*Your task*: Wherever the word "formats" occurs in the listing, copy the whole line.

*Data for the task*:
/-- The words of major 0x11 in slots 1 and 3 (formats Q, I, E, C). -/
noncomputable def rows13M11 (w : Nat) : Option Instr :=
  if fld w 2 2 = 0 ∧ fld w 13 7 = 0 then some (.vsplati (fld w 20 6) (fld w 4 9) (fld w 0 2)) else
  if fld w 2 2 = 1 then some (.vaddi (fld w 20 6) (fld w 14 6) (bit w 13) (fld w 4 9) (fld w 0 2)) else
  if fld w 2 2 = 2 then some (.vshli (fld w 20 6) (fld w 14 6) (bit w 13) (fld w 4 9) (fld w 0 2)) else
  if fld w 2 2 = 3 then some (.vsrai (fld w 20 6) (fld w 14 6) (bit w 13) (fld w 4 9) (fld w 0 2)) else
  none

/-- The words of major 0x12 in slots 1 and 3 (formats Q, I, E, C). -/
noncomputable def rows13M12 (w : Nat) : Option Instr :=
  if fld w 0 4 = 0 then some (.vfadd (fld w 20 6) (fld w 14 6) (fld w 8 6) (bit w 7) (bit w 6) (fld w 4 2)) else
  if fld w 0 4 = 1 then some (.vfsub (fld w 20 6) (fld w 14 6) (fld w 8 6) (bit w 7) (bit w 6) (fld w 4 2)) else
  if fld w 0 4 = 2 then some (.vfmul (fld w 20 6) (fld w 14 6) (fld w 8 6) (bit w 7) (bit w 6) (fld w 4 2)) else
  if fld w 0 4 = 3 then some (.vfma (fld w 20 6) (fld w 14 6) (fld w 8 6) (bit w 7) (bit w 6) (fld w 4 2)) else
  if fld w 0 4 = 4 then some (.vfmin (fld w 20 6) (fld w 14 6) (fld w 8 6) (bit w 7) (bit w 6) (fld w 4 2)) else
  if fld w 0 4 = 5 then some (.vfmax (fld w 20 6) (fld w 14 6) (fld w 8 6) (bit w 7) (bit w 6) (fld w 4 2)) else
  if fld w 0 4 = 6 ∧ fld w 6 1 = 0 ∧ fld w 8 6 = 0 then some (.vfabs (fld w 20 6) (fld w 14 6) (bit w 7) (fld w 4 2)) else
  if fld w 0 4 = 7 ∧ fld w 6 1 = 0 ∧ fld w 8 6 = 0 then some (.vfneg (fld w 20 6) (fld w 14 6) (bit w 7) (fld w 4 2)) else
  none

/-- The words of major 0x13 in slots 1 and 3 (formats Q, I, E, C). -/
noncomputable def rows13M13 (w : Nat) : Option Instr :=
  if fld w 0 6 = 0 then some (.vand (fld w 20 6) (fld w 14 6) (fld w 8 6) (bit w 7) (bit w 6)) else
  if fld w 0 6 = 8 then some (.vor (fld w 20 6) (fld w 14 6) (fld w 8 6) (bit w 7) (bit w 6)) else
  if fld w 0 6 = 16 then some (.vxor (fld w 20 6) (fld w 14 6) (fld w 8 6) (bit w 7) (bit w 6)) else
  if fld w 0 6 = 24 then some (.vandn (fld w 20 6) (fld w 14 6) (fld w 8 6) (bit w 7) (bit w 6)) else
  if fld w 2 4 = 8 then some (.vshl (fld w 20 6) (fld w 14 6) (fld w 8 6) (bit w 7) (bit w 6) (fld w 0 2)) else
  if fld w 2 4 = 10 then some (.vshr (fld w 20 6) (fld w 14 6) (fld w 8 6) (bit w 7) (bit w 6) (fld w 0 2)) else
  if fld w 2 4 = 12 then some (.vsra (fld w 20 6) (fld w 14 6) (fld w 8 6) (bit w 7) (bit w 6) (fld w 0 2)) else
  if fld w 0 7 = 56 ∧ fld w 8 6 = 0 then some (.vnot (fld w 20 6) (fld w 14 6) (bit w 7)) else
  none

/-- The words of major 0x14 in slots 1 and 3 (formats Q, I, E, C). -/
noncomputable def rows13M14 (w : Nat) : Option Instr :=
  if fld w 23 3 = 0 then some (.vcmp (fld w 20 3) (fld w 14 6) (fld w 8 6) (bit w 7) (bit w 6) (fld w 3 3) (fld w 0 3)) else
  none

/-- The words of major 0x15 in slots 1 and 3 (formats Q, I, E, C). -/
noncomputable def rows13M15 (w : Nat) : Option Instr :=
  if fld w 0 8 = 0 then some (.mand (fld w 20 6) (fld w 14 6) (fld w 8 6)) else
  if fld w 0 8 = 1 then some (.mor (fld w 20 6) (fld w 14 6) (fld w 8 6)) else
  if fld w 0 8 = 2 then some (.mxor (fld w 20 6) (fld w 14 6) (fld w 8 6)) else
  if fld w 0 8 = 3 then some (.mandn (fld w 20 6) (fld w 14 6) (fld w 8 6)) else
  if fld w 0 14 = 4 then some (.mnot (fld w 20 6) (fld w 14 6)) else
  if fld w 0 20 = 5 then some (.mset (fld w 20 6)) else
  if fld w 0 20 = 6 then some (.mclr (fld w 20 6)) else
  if fld w 0 14 = 7 then some (.mcnt (fld w 20 6) (fld w 14 6)) else
  none

/-- The words of major 0x16 in slots 1 and 3 (formats Q, I, E, C). -/
noncomputable def rows13M16 (w : Nat) : Option Instr :=
  if fld w 2 4 = 0 then some (.vperm (fld w 20 6) (fld w 14 6) (fld w 8 6) (bit w 7) (bit w 6) (fld w 0 2)) else
  if fld w 0 6 = 6 then some (.vpermt (fld w 20 6) (fld w 14 6) (fld w 8 6) (bit w 7) (bit w 6)) else
  none

/-- The words of major 0x17 in slots 1 and 3 (formats Q, I, E, C). -/
noncomputable def rows13M17 (w : Nat) : Option Instr :=
  if fld w 3 1 = 0 ∧ fld w 6 1 = 0 ∧ fld w 11 3 = 0 then some (.vred (fld w 20 6) (fld w 14 6) (fld w 8 3) (bit w 7) (fld w 4 2) (fld w 0 3)) else
  none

*Written solution*:
/-- The words of major 0x11 in slots 1 and 3 (formats Q, I, E, C). -/
/-- The words of major 0x12 in slots 1 and 3 (formats Q, I, E, C). -/
/-- The words of major 0x13 in slots 1 and 3 (formats Q, I, E, C). -/
/-- The words of major 0x14 in slots 1 and 3 (formats Q, I, E, C). -/
/-- The words of major 0x15 in slots 1 and 3 (formats Q, I, E, C). -/
/-- The words of major 0x16 in slots 1 and 3 (formats Q, I, E, C). -/
/-- The words of major 0x17 in slots 1 and 3 (formats Q, I, E, C). -/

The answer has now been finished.